> **Task description**
Report each line from the records where the string "bigEndianBytes" turns up.

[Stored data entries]
★ ★ ★ ★
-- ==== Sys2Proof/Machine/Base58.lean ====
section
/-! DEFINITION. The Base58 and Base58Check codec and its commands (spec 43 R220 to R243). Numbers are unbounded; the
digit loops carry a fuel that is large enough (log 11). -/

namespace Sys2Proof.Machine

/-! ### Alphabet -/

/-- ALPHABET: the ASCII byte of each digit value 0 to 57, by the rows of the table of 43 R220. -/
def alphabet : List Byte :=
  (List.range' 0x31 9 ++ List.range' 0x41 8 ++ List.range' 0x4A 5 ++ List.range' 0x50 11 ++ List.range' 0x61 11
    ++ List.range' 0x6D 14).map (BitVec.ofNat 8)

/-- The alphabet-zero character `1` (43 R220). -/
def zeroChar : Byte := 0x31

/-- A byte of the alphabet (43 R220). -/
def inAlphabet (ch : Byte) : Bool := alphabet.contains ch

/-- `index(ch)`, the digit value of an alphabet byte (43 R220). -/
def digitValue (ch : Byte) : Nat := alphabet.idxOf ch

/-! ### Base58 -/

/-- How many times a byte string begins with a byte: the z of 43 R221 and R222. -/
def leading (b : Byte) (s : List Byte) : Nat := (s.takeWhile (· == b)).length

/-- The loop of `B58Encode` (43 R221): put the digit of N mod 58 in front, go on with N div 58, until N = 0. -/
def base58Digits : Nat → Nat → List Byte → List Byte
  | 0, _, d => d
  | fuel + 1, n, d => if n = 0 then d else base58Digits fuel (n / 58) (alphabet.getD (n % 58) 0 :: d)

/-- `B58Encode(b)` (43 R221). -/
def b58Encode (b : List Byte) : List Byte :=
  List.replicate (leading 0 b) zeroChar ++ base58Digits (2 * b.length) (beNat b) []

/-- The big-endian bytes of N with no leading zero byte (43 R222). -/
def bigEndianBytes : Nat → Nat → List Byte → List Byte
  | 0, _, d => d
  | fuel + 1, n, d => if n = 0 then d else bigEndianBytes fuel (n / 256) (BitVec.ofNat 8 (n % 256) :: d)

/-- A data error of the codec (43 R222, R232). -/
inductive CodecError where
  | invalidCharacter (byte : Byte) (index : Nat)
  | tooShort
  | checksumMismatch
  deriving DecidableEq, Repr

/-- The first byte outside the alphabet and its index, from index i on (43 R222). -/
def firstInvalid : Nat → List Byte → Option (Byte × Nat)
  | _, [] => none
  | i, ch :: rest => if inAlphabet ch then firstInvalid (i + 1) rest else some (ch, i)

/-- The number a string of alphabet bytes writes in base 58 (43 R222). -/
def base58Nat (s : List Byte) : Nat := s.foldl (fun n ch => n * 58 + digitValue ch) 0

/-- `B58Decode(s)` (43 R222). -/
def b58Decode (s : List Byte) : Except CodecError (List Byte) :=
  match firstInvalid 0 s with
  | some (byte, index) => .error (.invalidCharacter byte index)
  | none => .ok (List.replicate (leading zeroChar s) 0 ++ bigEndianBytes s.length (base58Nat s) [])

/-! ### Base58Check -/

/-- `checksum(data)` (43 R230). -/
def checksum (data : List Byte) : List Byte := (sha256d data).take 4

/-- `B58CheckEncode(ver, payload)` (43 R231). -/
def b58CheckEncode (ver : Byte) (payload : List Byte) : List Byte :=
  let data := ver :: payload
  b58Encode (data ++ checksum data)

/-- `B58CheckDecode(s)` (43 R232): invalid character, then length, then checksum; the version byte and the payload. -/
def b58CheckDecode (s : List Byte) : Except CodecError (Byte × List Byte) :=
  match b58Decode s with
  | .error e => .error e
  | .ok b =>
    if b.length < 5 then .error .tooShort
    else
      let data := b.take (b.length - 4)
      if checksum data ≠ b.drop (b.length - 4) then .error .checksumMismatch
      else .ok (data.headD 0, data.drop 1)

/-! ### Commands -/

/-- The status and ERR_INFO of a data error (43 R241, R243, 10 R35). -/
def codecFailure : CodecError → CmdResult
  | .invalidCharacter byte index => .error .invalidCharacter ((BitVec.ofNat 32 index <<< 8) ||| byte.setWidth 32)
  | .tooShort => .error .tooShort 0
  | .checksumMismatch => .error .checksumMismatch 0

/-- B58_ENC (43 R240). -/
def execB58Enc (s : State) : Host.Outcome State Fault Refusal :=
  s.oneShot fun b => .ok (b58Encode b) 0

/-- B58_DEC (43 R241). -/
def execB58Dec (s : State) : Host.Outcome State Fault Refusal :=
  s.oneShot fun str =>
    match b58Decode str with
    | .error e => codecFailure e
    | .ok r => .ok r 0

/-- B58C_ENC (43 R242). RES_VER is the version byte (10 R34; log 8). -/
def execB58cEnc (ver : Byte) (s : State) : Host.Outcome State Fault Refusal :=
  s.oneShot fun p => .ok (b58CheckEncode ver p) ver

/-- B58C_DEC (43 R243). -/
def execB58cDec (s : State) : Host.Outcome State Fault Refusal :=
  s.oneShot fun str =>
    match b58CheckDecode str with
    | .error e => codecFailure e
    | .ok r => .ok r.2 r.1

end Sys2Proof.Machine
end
★ ★ ★ ★
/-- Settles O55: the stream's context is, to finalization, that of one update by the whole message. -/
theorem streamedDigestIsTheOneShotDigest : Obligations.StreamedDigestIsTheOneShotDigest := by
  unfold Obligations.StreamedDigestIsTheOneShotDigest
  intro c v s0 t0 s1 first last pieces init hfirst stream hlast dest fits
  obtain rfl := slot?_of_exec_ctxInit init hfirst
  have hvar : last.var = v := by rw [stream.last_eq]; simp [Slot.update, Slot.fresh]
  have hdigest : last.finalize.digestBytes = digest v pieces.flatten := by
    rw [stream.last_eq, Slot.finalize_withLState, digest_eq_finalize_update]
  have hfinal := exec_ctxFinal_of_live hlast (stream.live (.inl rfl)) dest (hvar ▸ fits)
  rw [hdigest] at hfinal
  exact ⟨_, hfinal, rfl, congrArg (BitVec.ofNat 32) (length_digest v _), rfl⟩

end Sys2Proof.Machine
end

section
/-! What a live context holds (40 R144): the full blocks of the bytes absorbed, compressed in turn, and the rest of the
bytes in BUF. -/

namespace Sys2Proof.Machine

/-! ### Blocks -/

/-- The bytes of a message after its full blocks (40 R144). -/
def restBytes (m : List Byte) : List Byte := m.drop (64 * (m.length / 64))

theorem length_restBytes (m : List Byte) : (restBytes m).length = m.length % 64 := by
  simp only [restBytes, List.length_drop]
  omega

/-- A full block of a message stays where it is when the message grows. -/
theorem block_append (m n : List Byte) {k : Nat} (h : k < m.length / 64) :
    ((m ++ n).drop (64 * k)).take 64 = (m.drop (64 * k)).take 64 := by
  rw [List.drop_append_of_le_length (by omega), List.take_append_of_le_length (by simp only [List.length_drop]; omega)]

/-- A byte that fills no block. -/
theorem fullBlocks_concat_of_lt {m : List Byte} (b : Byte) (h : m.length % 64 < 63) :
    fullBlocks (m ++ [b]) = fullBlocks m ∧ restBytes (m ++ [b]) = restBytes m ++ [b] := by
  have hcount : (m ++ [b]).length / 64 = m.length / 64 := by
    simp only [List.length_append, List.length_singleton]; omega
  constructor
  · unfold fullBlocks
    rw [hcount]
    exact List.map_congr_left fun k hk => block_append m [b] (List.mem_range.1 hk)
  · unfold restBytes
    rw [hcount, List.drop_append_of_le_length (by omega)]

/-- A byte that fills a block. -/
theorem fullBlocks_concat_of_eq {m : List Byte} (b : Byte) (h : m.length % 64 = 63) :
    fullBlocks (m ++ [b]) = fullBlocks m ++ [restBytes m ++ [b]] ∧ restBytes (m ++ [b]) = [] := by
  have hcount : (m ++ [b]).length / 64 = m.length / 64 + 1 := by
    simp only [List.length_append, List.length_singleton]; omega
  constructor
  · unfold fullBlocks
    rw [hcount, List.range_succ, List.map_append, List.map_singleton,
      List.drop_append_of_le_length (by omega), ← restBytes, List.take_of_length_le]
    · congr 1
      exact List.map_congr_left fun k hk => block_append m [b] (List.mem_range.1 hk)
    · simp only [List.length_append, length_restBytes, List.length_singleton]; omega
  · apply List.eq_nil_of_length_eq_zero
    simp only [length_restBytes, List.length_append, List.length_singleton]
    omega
★ ★ ★ ★
> **Response box**
def bigEndianBytes : Nat → Nat → List Byte → List Byte
  | fuel + 1, n, d => if n = 0 then d else bigEndianBytes fuel (n / 256) (BitVec.ofNat 8 (n % 256) :: d)
  | none => .ok (List.replicate (leading zeroChar s) 0 ++ bigEndianBytes s.length (base58Nat s) [])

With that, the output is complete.